> _ASSIGNMENT_
Look through the material below. Copy each line that contains the string "none".

> _INFORMATION GIVEN_

-- ==== Sys2Proof/Laws/Memory.lean ====
section
/-! SUPPORT. The laws of memory (20_memory.md): a read after a write, and that every memory operation
keeps the canonical form. -/

namespace Sys2Proof.Machine

@[simp] theorem Memory.read_nil (a : Nat) : Memory.read [] a = 0 := rfl

theorem Memory.read_cons (b : Nat) (x : Int) (m : Memory) (a : Nat) :
    Memory.read ((b, x) :: m) a = if b = a then x else Memory.read m a := rfl

/-! ### Reading after an operation -/

theorem Memory.read_erase (m : Memory) (a c : Nat) :
    (m.erase a).read c = if c = a then 0 else m.read c := by
  induction m with
  | nil => simp [Memory.erase]
  | cons e m ih =>
    obtain ⟨b, x⟩ := e
    simp only [Memory.erase, Memory.read_cons]
    by_cases hb : b = a
    · subst hb
      by_cases hc : c = b
      · subst hc; simpa using ih
      · simp [ih, hc, Ne.symm hc]
    · by_cases hc : c = a
      · subst hc; simp [hb, ih, Memory.read_cons]
      · simp [hb, hc, ih, Memory.read_cons]

theorem Memory.read_insert (m : Memory) (a : Nat) (v : Int) (c : Nat)
    (h : m.read a = 0) : (m.insert a v).read c = if c = a then v else m.read c := by
  induction m with
  | nil => simp [Memory.insert, Memory.read_cons, eq_comm]
  | cons e m ih =>
    obtain ⟨b, x⟩ := e
    simp only [Memory.insert]
    by_cases hba : b < a
    · have hne : b ≠ a := Nat.ne_of_lt hba
      rw [Memory.read_cons, if_neg hne] at h
      simp only [if_pos hba, Memory.read_cons, ih h]
      by_cases hbc : b = c
      · subst hbc; simp [hne]
      · simp [hbc]
    · simp only [if_neg hba, Memory.read_cons (b := a), eq_comm (a := a)]

/-- What a read gives after a write (R41, R42), in every memory, canonical or not. -/
theorem Memory.read_write (m : Memory) (a : Nat) (v : Int) (c : Nat) :
    (m.write a v).read c = if c = a then v else m.read c := by
  unfold Memory.write
  split
  · next h => simp [Memory.read_erase, h]
  · rw [Memory.read_insert _ _ _ _ (by simp [Memory.read_erase]), Memory.read_erase]
    split <;> simp_all

@[simp] theorem Memory.read_write_same (m : Memory) (a : Nat) (v : Int) :
    (m.write a v).read a = v := by simp [Memory.read_write]

theorem Memory.read_write_other (m : Memory) {a c : Nat} (v : Int) (h : c ≠ a) :
    (m.write a v).read c = m.read c := by simp [Memory.read_write, h]

/-- What a read gives after an image is loaded from address `a` on (R250). -/
theorem Memory.read_load (vs : List Int) (m : Memory) (a c : Nat) :
    (m.load a vs).read c =
      if a ≤ c ∧ c < a + vs.length then vs.getD (c - a) 0 else m.read c := by
  induction vs generalizing m a with
  | nil => simp [Memory.load]
  | cons v vs ih =>
    simp only [Memory.load, ih, Memory.read_write, List.length_cons]
    by_cases hac : c = a
    · subst hac; simp
    · by_cases hlt : a + 1 ≤ c ∧ c < a + 1 + vs.length
      · have : a ≤ c ∧ c < a + (vs.length + 1) := by omega
        obtain ⟨d, hd⟩ : ∃ d, c - a = d + 1 := ⟨c - a - 1, by omega⟩
        have hd' : c - (a + 1) = d := by omega
        simp [hlt, this, hd, hd']
      · have : ¬ (a ≤ c ∧ c < a + (vs.length + 1)) := by omega
        rw [if_neg hlt, if_neg this, if_neg hac]

/-! ### The canonical form -/

/-- Every listed address lies above the bound, if there is one. -/
def Memory.boundedBelow (lo : Option Nat) (a : Nat) : Prop :=
  ∀ b, lo = some b → b < a

theorem Memory.risesAbove_cons (lo : Option Nat) (a : Nat) (x : Int) (m : Memory) :
    Memory.risesAbove lo ((a, x) :: m) = true ↔
      Memory.boundedBelow lo a ∧ Memory.risesAbove (some a) m = true := by
  cases lo <;> simp [Memory.risesAbove, Memory.boundedBelow]

theorem Memory.boundedBelow_trans {lo : Option Nat} {a b : Nat}
    (h : Memory.boundedBelow lo a) (hab : a < b) : Memory.boundedBelow lo b :=
  fun c hc => Nat.lt_trans (h c hc) hab

theorem Memory.risesAbove_weaken {lo : Option Nat} {a : Nat} {m : Memory}
    (h : Memory.boundedBelow lo a) (hm : Memory.risesAbove (some a) m = true) :
    Memory.risesAbove lo m = true := by
  cases m with
  | nil => rfl
  | cons e m =>
    obtain ⟨b, x⟩ := e
    rw [Memory.risesAbove_cons] at hm ⊢
    exact ⟨Memory.boundedBelow_trans h (hm.1 a rfl), hm.2⟩

theorem Memory.risesAbove_erase {lo : Option Nat} {m : Memory} (a : Nat)
    (h : Memory.risesAbove lo m = true) : Memory.risesAbove lo (m.erase a) = true := by
  induction m generalizing lo with
  | nil => rfl
  | cons e m ih =>
    obtain ⟨b, x⟩ := e
    rw [Memory.risesAbove_cons] at h
    simp only [Memory.erase]
    split
    · exact ih (Memory.risesAbove_weaken h.1 h.2)
    · exact (Memory.risesAbove_cons ..).2 ⟨h.1, ih h.2⟩

theorem Memory.risesAbove_insert {lo : Option Nat} {m : Memory} {a : Nat} (v : Int)
    (hlo : Memory.boundedBelow lo a) (h : Memory.risesAbove lo (m.erase a) = true) :
    Memory.risesAbove lo ((m.erase a).insert a v) = true := by
  have free : ∀ (m' : Memory) (lo : Option Nat), Memory.boundedBelow lo a →
      Memory.risesAbove lo m' = true → (∀ e ∈ m', e.1 ≠ a) →
      Memory.risesAbove lo (m'.insert a v) = true := by
    intro m'
    induction m' with
    | nil => intro lo hlo _ _; exact (Memory.risesAbove_cons ..).2 ⟨hlo, rfl⟩
    | cons e m' ih =>
      intro lo hlo hm hne
      obtain ⟨b, x⟩ := e
      rw [Memory.risesAbove_cons] at hm
      simp only [Memory.insert]
      split
      · next hba =>
        refine (Memory.risesAbove_cons ..).2 ⟨hm.1, ih _ ?_ hm.2 ?_⟩
        · intro c hc; cases hc; exact hba
        · exact fun e he => hne e (List.mem_cons_of_mem _ he)
      · next hba =>
        have hb : b ≠ a := hne (b, x) (List.mem_cons_self ..)
        refine (Memory.risesAbove_cons ..).2 ⟨hlo, (Memory.risesAbove_cons ..).2 ⟨?_, hm.2⟩⟩
        intro c hc; cases hc; omega
  refine free _ _ hlo h ?_
  clear h hlo free
  induction m with
  | nil => simp [Memory.erase]
  | cons e m ih =>
    obtain ⟨b, x⟩ := e
    simp only [Memory.erase]
    split
    · exact ih
    · next hb =>
      intro e he
      rcases List.mem_cons.1 he with rfl | he
      · exact hb
      · exact ih e he

theorem Memory.mem_erase {m : Memory} {a : Nat} {e : Cell} (h : e ∈ m.erase a) : e ∈ m := by
  induction m with
  | nil => exact h
  | cons d m ih =>
    obtain ⟨b, x⟩ := d
    simp only [Memory.erase] at h
    split at h
    · exact List.mem_cons_of_mem _ (ih h)
    · rcases List.mem_cons.1 h with rfl | h
      · exact List.mem_cons_self ..
      · exact List.mem_cons_of_mem _ (ih h)

theorem Memory.mem_insert {m : Memory} {a : Nat} {v : Int} {e : Cell}
    (h : e ∈ m.insert a v) : e = (a, v) ∨ e ∈ m := by
  induction m with
  | nil => simpa [Memory.insert] using h
  | cons d m ih =>
    obtain ⟨b, x⟩ := d
    simp only [Memory.insert] at h
    split at h
    · rcases List.mem_cons.1 h with rfl | h
      · exact .inr (List.mem_cons_self ..)
      · exact (ih h).imp id (List.mem_cons_of_mem _)
    · exact List.mem_cons.1 h

theorem Memory.wf_iff (m : Memory) :
    m.wf = true ↔ Memory.risesAbove none m = true ∧ ∀ e ∈ m, e.2 ≠ 0 := by
  simp [Memory.wf]

@[simp] theorem Memory.wf_nil : Memory.wf [] = true := rfl

/-- A write keeps the canonical form. -/
theorem Memory.wf_write {m : Memory} (h : m.wf = true) (a : Nat) (v : Int) :
    (m.write a v).wf = true := by
  rw [Memory.wf_iff] at h ⊢
  have he := Memory.risesAbove_erase a h.1
  unfold Memory.write
  split
  · exact ⟨he, fun e hm => h.2 e (Memory.mem_erase hm)⟩
  · next hv =>
    refine ⟨Memory.risesAbove_insert v (fun _ hb => nomatch hb) he, fun e hm => ?_⟩
    rcases Memory.mem_insert hm with rfl | hm
    · exact hv
    · exact h.2 e (Memory.mem_erase hm)

/-- Loading an image keeps the canonical form. -/
theorem Memory.wf_load {m : Memory} (h : m.wf = true) (a : Nat) (vs : List Int) :
    (m.load a vs).wf = true := by
  induction vs generalizing m a with
  | nil => exact h
  | cons v vs ih => exact ih (Memory.wf_write h a v) (a + 1)

end Sys2Proof.Machine
end

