/-- Settles O50: reset is a new machine, loading an image into the empty memory keeps the canonical form,
and a new machine is Running with an empty `outq`. -/
theorem newMachinesMeetTheInvariant : Obligations.NewMachinesMeetTheInvariant :=
  ⟨State.reset_eq_new, State.reset_eq_new ▸ State.new_inv Config.default [] [], State.new_inv⟩

/-! ### A written cell keeps its value until it is written again -/

theorem Memory.read_foldl_write_other {a : Nat} (later : List (Nat × Int)) (m : Memory)
    (h : ∀ e ∈ later, e.1 ≠ a) :
    (later.foldl (fun n e => n.write e.1 e.2) m).read a = m.read a := by
  induction later generalizing m with
  | nil => rfl
  | cons e later ih =>
    obtain ⟨he, hlater⟩ := List.forall_mem_cons.1 h
    rw [List.foldl_cons, ih _ hlater, Memory.read_write_other m e.2 he.symm]

/-- Settles O44: by the two read-after-write laws, and by induction on the later writes. -/
theorem readAfterWrite : Obligations.ReadAfterWrite := by
  refine ⟨Memory.read_write_same, fun m _ _ v h => m.read_write_other v h, ?_, Memory.read_nil⟩
  intro m a v later h
  rw [Memory.read_foldl_write_other later _ h, Memory.read_write_same]

/-! ### The canonical form is unique -/

theorem Memory.wf_cons {b : Nat} {x : Int} {m : Memory} :
    Memory.wf ((b, x) :: m) = true ↔
      x ≠ 0 ∧ Memory.risesAbove (some b) m = true ∧ m.wf = true := by
  have hbound : Memory.boundedBelow none b := nofun
  rw [Memory.wf_iff, Memory.wf_iff, Memory.risesAbove_cons, List.forall_mem_cons]
  constructor
  · rintro ⟨⟨-, hrise⟩, hx, hm⟩
    exact ⟨hx, hrise, Memory.risesAbove_weaken hbound hrise, hm⟩
  · rintro ⟨hx, hrise, -, hm⟩
    exact ⟨⟨hbound, hrise⟩, hx, hm⟩

/-- A cell at or below the bound of a rising list is not listed. -/
theorem Memory.read_eq_zero_of_risesAbove {a b : Nat} {m : Memory}
    (h : Memory.risesAbove (some b) m = true) (hab : a ≤ b) : m.read a = 0 := by
  induction m generalizing b with
  | nil => rfl
  | cons e m ih =>
    obtain ⟨c, x⟩ := e
    obtain ⟨hbound, hrise⟩ := (Memory.risesAbove_cons ..).1 h
    have hbc : b < c := hbound b rfl
    rw [Memory.read_cons, if_neg (by omega), ih hrise (by omega)]

/-- The first listed cell of a canonical memory is the lowest one that does not read 0. -/
theorem Memory.head_le_of_read_ne_zero {a b : Nat} {x : Int} {m : Memory}
    (h : Memory.wf ((b, x) :: m) = true) (ha : Memory.read ((b, x) :: m) a ≠ 0) : b ≤ a := by
  obtain ⟨-, hrise, -⟩ := Memory.wf_cons.1 h
  by_contra hlt
  rw [Memory.read_cons, if_neg (by omega)] at ha
  exact ha (Memory.read_eq_zero_of_risesAbove hrise (by omega))

theorem Memory.read_head_ne_zero {b : Nat} {x : Int} {m : Memory}
    (h : Memory.wf ((b, x) :: m) = true) : Memory.read ((b, x) :: m) b ≠ 0 := by
  rw [Memory.read_cons, if_pos rfl]
  exact (Memory.wf_cons.1 h).1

> _ANSWER BELOW_
    m.wf = true ↔ Memory.risesAbove none m = true ∧ ∀ e ∈ m, e.2 ≠ 0 := by
  have hbound : Memory.boundedBelow none b := nofun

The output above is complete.